What is needed
Reproduce exactly the lines from the line containing "(∀ (h : Handle) c n s, s.dev.Startable s.fuse h.toNat 3" through the end of the records below, including both ends, and nothing else.

Source information
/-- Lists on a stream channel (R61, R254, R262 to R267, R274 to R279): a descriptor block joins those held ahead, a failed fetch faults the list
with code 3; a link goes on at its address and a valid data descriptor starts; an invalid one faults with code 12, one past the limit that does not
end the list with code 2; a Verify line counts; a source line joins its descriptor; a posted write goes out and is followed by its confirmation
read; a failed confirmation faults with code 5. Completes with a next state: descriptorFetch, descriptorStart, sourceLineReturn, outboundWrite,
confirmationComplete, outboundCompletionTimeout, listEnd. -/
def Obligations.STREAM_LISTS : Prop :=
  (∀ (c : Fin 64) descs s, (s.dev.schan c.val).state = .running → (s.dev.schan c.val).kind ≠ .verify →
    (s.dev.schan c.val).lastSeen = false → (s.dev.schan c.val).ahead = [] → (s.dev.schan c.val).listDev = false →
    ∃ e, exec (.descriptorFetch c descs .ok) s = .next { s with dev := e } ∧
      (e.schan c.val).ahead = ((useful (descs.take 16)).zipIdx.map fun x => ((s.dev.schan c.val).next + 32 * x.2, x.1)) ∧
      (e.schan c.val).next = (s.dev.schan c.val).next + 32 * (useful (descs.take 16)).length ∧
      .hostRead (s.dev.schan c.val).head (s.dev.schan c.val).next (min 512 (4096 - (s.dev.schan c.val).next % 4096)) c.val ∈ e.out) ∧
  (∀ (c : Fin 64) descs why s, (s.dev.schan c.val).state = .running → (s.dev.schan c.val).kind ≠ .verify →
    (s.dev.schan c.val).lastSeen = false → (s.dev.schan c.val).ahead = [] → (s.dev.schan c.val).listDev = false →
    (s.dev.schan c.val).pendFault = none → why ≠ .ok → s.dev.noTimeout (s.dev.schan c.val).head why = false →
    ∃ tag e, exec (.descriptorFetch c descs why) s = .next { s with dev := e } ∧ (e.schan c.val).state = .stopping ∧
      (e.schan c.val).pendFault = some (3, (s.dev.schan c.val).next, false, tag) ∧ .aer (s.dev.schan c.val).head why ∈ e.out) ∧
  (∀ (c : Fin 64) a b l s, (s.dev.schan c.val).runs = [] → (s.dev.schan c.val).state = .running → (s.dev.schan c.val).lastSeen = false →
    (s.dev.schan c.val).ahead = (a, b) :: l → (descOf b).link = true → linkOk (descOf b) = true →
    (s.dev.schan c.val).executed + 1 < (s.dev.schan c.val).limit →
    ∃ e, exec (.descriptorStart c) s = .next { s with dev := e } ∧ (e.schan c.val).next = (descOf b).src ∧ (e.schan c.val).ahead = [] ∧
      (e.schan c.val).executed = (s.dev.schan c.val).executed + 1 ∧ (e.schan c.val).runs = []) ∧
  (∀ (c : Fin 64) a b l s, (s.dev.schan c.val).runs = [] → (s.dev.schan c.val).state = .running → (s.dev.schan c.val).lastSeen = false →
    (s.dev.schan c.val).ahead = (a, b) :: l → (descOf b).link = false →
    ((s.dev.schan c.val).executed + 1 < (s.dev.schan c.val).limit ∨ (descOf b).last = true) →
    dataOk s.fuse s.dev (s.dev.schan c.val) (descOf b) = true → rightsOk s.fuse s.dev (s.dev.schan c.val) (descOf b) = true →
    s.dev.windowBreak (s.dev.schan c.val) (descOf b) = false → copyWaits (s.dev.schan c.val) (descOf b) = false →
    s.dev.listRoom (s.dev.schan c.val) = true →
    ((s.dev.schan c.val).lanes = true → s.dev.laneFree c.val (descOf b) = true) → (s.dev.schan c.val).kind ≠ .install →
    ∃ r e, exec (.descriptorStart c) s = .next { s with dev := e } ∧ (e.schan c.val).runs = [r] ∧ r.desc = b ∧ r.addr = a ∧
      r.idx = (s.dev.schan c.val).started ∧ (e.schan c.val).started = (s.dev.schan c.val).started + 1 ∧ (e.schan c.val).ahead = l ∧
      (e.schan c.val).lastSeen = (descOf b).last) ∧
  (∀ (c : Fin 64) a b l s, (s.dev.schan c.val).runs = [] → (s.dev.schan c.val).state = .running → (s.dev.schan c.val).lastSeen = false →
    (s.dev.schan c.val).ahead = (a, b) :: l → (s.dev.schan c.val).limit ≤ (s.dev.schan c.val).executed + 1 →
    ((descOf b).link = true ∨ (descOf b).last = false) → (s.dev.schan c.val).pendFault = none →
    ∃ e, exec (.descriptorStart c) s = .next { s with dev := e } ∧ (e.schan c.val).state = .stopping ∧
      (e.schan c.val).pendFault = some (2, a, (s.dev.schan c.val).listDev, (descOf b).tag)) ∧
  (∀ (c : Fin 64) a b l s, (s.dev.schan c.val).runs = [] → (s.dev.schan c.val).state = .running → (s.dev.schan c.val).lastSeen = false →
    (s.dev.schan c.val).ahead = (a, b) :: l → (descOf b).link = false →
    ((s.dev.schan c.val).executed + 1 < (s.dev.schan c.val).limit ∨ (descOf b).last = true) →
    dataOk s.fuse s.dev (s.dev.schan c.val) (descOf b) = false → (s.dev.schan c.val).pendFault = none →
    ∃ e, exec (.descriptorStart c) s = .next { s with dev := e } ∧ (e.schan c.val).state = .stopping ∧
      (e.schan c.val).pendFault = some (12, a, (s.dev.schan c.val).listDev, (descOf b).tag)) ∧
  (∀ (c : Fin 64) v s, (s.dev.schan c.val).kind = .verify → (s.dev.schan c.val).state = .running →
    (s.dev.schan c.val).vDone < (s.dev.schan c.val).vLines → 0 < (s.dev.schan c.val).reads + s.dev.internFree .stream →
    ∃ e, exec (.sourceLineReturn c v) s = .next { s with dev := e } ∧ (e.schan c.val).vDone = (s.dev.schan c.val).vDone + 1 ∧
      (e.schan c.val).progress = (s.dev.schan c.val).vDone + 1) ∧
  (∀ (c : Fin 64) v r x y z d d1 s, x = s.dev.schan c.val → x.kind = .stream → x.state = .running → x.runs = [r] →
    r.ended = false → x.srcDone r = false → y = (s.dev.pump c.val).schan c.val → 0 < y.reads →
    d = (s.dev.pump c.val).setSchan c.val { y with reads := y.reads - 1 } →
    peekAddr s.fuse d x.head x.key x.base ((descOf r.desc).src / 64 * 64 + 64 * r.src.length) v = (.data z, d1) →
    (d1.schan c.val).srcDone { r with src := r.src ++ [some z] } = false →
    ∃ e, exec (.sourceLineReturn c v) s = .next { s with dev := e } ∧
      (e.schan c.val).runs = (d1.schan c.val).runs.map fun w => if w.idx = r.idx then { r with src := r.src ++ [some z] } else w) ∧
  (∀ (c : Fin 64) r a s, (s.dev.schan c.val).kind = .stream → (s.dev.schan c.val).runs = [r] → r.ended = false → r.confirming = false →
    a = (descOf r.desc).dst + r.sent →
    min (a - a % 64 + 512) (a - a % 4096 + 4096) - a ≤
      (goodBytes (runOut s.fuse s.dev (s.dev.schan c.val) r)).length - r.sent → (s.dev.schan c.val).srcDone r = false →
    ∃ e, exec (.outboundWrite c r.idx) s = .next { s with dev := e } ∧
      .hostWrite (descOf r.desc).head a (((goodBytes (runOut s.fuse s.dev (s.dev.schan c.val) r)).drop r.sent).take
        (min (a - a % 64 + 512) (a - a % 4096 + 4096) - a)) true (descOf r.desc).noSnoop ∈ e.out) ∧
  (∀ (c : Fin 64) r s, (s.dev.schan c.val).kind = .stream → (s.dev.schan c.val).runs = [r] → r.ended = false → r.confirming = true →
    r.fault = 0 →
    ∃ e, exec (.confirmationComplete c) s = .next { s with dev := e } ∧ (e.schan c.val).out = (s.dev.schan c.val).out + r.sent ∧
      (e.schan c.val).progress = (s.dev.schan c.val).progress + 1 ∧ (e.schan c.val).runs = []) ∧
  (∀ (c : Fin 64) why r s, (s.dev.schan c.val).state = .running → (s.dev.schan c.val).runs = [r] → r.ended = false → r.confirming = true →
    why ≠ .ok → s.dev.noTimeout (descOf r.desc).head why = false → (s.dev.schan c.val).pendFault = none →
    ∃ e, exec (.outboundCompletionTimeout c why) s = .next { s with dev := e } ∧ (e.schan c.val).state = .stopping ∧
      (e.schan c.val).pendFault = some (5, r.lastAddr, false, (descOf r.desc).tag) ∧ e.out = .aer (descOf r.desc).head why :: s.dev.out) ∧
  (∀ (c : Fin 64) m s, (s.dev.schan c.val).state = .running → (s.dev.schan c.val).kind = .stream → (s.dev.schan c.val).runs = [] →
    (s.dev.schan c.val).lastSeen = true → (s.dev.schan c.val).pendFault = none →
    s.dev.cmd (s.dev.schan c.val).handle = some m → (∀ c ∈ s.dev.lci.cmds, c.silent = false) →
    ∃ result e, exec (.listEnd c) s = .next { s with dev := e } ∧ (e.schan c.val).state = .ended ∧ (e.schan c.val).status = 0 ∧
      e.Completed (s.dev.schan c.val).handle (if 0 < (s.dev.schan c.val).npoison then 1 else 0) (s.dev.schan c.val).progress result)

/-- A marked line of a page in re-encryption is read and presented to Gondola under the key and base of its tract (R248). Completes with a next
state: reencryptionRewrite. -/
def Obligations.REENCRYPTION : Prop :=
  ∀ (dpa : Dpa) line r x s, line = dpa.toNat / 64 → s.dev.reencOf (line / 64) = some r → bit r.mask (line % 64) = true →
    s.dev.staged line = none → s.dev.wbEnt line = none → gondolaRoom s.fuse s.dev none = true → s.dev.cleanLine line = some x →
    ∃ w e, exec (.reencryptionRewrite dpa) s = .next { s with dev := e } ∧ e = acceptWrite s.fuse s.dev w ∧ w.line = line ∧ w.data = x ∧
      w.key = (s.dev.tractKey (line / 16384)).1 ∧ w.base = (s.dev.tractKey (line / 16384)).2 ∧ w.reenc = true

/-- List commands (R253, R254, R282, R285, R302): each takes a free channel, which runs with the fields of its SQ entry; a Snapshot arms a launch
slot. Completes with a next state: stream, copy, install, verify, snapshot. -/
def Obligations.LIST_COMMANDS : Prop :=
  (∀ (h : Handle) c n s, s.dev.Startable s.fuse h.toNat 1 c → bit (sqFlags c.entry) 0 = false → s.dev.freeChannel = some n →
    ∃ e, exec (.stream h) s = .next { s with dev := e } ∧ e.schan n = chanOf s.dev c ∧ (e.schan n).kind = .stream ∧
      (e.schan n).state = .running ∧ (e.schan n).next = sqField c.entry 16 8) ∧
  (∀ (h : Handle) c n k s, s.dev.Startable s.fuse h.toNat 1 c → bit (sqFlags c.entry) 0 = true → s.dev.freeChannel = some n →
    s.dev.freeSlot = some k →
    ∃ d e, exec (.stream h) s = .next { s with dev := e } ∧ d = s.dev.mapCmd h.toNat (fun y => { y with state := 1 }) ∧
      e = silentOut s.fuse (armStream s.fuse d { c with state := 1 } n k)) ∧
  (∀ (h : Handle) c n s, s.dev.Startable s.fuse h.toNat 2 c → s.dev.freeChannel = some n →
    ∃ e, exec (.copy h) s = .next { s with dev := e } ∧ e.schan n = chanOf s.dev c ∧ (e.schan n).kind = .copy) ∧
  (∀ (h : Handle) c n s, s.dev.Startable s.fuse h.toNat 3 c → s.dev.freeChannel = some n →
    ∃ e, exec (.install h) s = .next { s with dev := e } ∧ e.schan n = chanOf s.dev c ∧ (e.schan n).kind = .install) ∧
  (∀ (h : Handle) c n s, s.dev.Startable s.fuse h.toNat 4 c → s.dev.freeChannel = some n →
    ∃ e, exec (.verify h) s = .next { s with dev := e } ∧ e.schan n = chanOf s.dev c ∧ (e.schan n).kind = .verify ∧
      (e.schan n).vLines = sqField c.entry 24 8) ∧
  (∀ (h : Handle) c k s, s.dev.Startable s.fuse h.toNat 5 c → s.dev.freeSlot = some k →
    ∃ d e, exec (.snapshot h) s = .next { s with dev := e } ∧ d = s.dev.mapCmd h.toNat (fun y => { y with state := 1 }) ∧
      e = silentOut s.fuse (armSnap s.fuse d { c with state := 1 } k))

Result
  (∀ (h : Handle) c n s, s.dev.Startable s.fuse h.toNat 3 c → s.dev.freeChannel = some n →
    ∃ e, exec (.install h) s = .next { s with dev := e } ∧ e.schan n = chanOf s.dev c ∧ (e.schan n).kind = .install) ∧
  (∀ (h : Handle) c n s, s.dev.Startable s.fuse h.toNat 4 c → s.dev.freeChannel = some n →
    ∃ e, exec (.verify h) s = .next { s with dev := e } ∧ e.schan n = chanOf s.dev c ∧ (e.schan n).kind = .verify ∧
      (e.schan n).vLines = sqField c.entry 24 8) ∧
  (∀ (h : Handle) c k s, s.dev.Startable s.fuse h.toNat 5 c → s.dev.freeSlot = some k →
    ∃ d e, exec (.snapshot h) s = .next { s with dev := e } ∧ d = s.dev.mapCmd h.toNat (fun y => { y with state := 1 }) ∧
      e = silentOut s.fuse (armSnap s.fuse d { c with state := 1 } k))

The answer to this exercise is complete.